1. Extract data from online
2. Clean the extracted data
3. Organize the data

### The output of this notebook will be:
1. Corpus - A collection of text
2. Document-term matrix - word counts in matrix format



In [10]:
# Web scraping, pickle imports
import requests
from bs4 import BeautifulSoup
import pickle

# Scrapes transcript data from scrapsfromtheloft.com
def url_to_transcript(url):
    '''Returns transcript data specifically from scrapsfromtheloft.com.'''
    page = requests.get(url).text
    soup = BeautifulSoup(page, "lxml")
    text = [p.text for p in soup.find(class_="post-content").find_all('p')]
    print(url)
    return text

# URLs of transcripts in scope
urls = ['https://scrapsfromtheloft.com/2020/03/15/mark-zuckerberg-yuval-noah-harari-transcript/']

# Comedian names
comedians = ['mark']

In [11]:
# Request transcripts (takes a few minutes to run)
transcripts = [url_to_transcript(u) for u in urls]

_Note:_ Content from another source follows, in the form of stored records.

/-- A producer the scoreboard still watches (R55, R58): the compiled distance so far, the values its fixed-latency results
replaced (R59), and when it issued. -/
structure Prod where
  pc : Dword
  lanes : Lanes
  id : Nat
  lat : Nat
  dist : Nat
  tok : Option Nat
  defs : List (RFile × Nat)
  uses : List (RFile × Nat)
  olds : List RegVal
  since : Nat               -- the tenths of cycles of its core at its issue
  deriving DecidableEq, Repr, Inhabited

/-- One group's instance of a collective (R36, R123). -/
structure CollInst where
  pc : Dword
  instr : Instr
  greg : Nat
  size : Nat
  base : Nat
  arrived : Lanes
  contrib : Lanes
  vals : List (Nat × Dword)
  ids : List Nat
  deriving DecidableEq, Repr, Inhabited

/-- A lane parked by a trap, with its record and the team-hurdle or loop set it left nowhere (R43). -/
structure Parked where
  lane : Nat
  rec_ : FaultRec
  deriving DecidableEq, Repr, Inhabited

/-- A cause that strikes a lane at its next instruction boundary (R393, R396, R398). -/
structure Due where
  lane : Nat
  cause : Nat
  info : Dword
  addr : Dword
  deriving DecidableEq, Repr, Inhabited

/-- A warp or thread, resident in a slot (R45, R283, R284). `run` is a lane of the running path, 32 for none; `stalled` says that
this path has waited on a token since it last issued (R34, R382). -/
structure Warp where
  ctx : Nat
  entry : Dword
  team : Nat
  widx : Nat
  teamIdx : Nat
  heat : Nat
  width : Nat
  user : Bool
  prio : Nat
  memb : Bool
  handle : Word
  v : Tab Word            -- 256 * lane + physical register
  k : Tab Dword
  p : Tab Lanes           -- p0 to p6, a lane set each
  sp : BitVec 8
  grp : Tab (BitVec 2)    -- 3 - size code: 0 names 32 lanes
  loops : Tab Loop
  paths : List Path
  run : Nat
  stalled : Bool
  joins : Tab (Option Join)
  rets : List RetEnt      -- in-core entries, topmost first
  rsdep : Nat
  rsb : Dword
  hy : Tab (BitVec 8)
  hov : Dword
  gng : Dword
  seed : Word
  wdog : Word
  wdcnt : Nat
  wdTrap : Bool
  lease : BitVec 12
  gran : Nat
  exited : Lanes
  parked : List Parked
  parkReq : Lanes
  due : List Due
  arr : Tab Lanes         -- lanes arrived at team hurdle h
  aph : Tab Lanes         -- phases of the arrivals
  tok : Tab Nat
  pend : List Pend
  prods : List Prod
  colls : List CollInst
  startSeq : Nat
  deriving DecidableEq, Repr, Inhabited

-- cores

/-- A team hurdle (R148). -/
structure Hurdle where
  ph : Bool
  cnt : Nat
  exp : Nat
  deriving DecidableEq, Repr, Inhabited

/-- Where a team comes from (R22, R26, R27). -/
inductive TeamSrc where
  | grid (queue ridx : Nat)
  | spawned
  | task (handle : Word)
  | baton (handle : Word)
  deriving DecidableEq, Repr, Inhabited

/-- A team resident on a core (R18, R282). -/
structure Team where
  uid : Nat
  ctx : Nat
  src : TeamSrc
  issuer : Option (Nat × Nat)   -- the launch (queue, ridx) whose warp issued the TASK (R164)
  idx : Nat
  heat : Nat
  nwarps : Nat
  carve : Nat
  grant : List Nat              -- physical scratchpad granules, in offset order (R262)
  tiles : Bool
  hurdles : Tab Hurdle
  stuck : Option Nat            -- the tenths of cycles of its core from which the stuck condition has held (R380)
  deriving DecidableEq, Repr, Inhabited

/-- A copy channel is IDLE, ARMED, FILLING or DONE (R221). -/
inductive ChanSt where
  | idle | armed | filling | done
  deriving DecidableEq, Repr, Inhabited

structure Chan where
  lo : Nat
  hi : Nat
  wm : Nat
  st : ChanSt
  team : Nat
  gen : Nat                    -- armings counted
  written : List (Nat × Nat)   -- ranges written above WM under the current arming, as (first, past the last)
  deriving DecidableEq, Repr, Inhabited

/-- A spawn bin (R24, R25); its records lie in their pool slots. -/
structure Bin where
  key : Dword
  deadline : Nat
  thr : Nat
  regs : Nat
  opened : Nat
  slots : List Nat
  prio : Nat
  deriving DecidableEq, Repr, Inhabited

/-- A REGX request (R41). -/
structure RegxReq where
  slot : Nat
  path : Nat
  lanes : Lanes
  n : Nat
  d : PReg
  len : Nat
  deriving DecidableEq, Repr, Inhabited

/-- A trap waiting in its core's queue (R43, R366). -/
structure TrapReq where
  slot : Nat
  lanes : Lanes
  rec_ : FaultRec
  deriving DecidableEq, Repr, Inhabited

/-- The trap registers (R48, R366) while a trap is open. -/
structure OpenTrap where
  slot : Nat
  fcause : Word
  fpc : Dword
  fmask : Word
  faddr : Dword
  fwarp : Word
  finfo : Dword
  lanes : Lanes
  raised : Nat
  deriving DecidableEq, Repr, Inhabited

/-- One warp's part in a rendezvous latch (R194). -/
structure LatchEnt where
  widx : Nat
  slot : Nat
  pc : Dword
  word : Dword
  lanes : Lanes
  instr : Instr
  gng : Dword
  bcol : Dword
  fb : Dword
  rows : List (Nat × Word)      -- lane, offset of its row
  codes : List (List Word)      -- by lane, the held registers from C on (R195)
  id : Nat
  deriving DecidableEq, Repr, Inhabited

/-- A rendezvous latch (R194): open until every listed warp has issued, then full, with its format block. -/
structure Latch where
  id : Nat
  team : Nat
  list_ : List Nat
  since : Nat
  ents : List LatchEnt
  full : Bool
  fb : List Nat
  deriving DecidableEq, Repr, Inhabited

/-- A leased copy of a line (R235, R236). -/
structure Copy where
  data : List Byte
  wts : BitVec 16
  rts : BitVec 16
  deriving DecidableEq, Repr, Inhabited

/-- A task or baton waiting in its queue (R30, R287). -/
structure TaskEnt where
  entry : Dword
  handle : Word
  prio : Nat
  eff : Nat
  arrived : Nat
  arg : Dword
  ks : List Dword
  recw : List Word
  issuer : Option (Nat × Nat)
  deriving DecidableEq, Repr, Inhabited

/-- What a receiver has taken of a copy: its number, the arming and the team under which it accepted, and the last chunk it
has begun to write (R221, R275). -/
structure RxSt where
  no : Nat
  gen : Nat
  team : Nat
  last : Nat
  deriving DecidableEq, Repr, Inhabited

https://scrapsfromtheloft.com/2020/03/15/mark-zuckerberg-yuval-noah-harari-transcript/


In [12]:
# Pickle files for later use

# Make a new directory to hold the text files
!mkdir transcripts

for i, c in enumerate(comedians):
    with open("transcripts/" + c + ".txt", "wb") as file:
        pickle.dump(transcripts[i], file)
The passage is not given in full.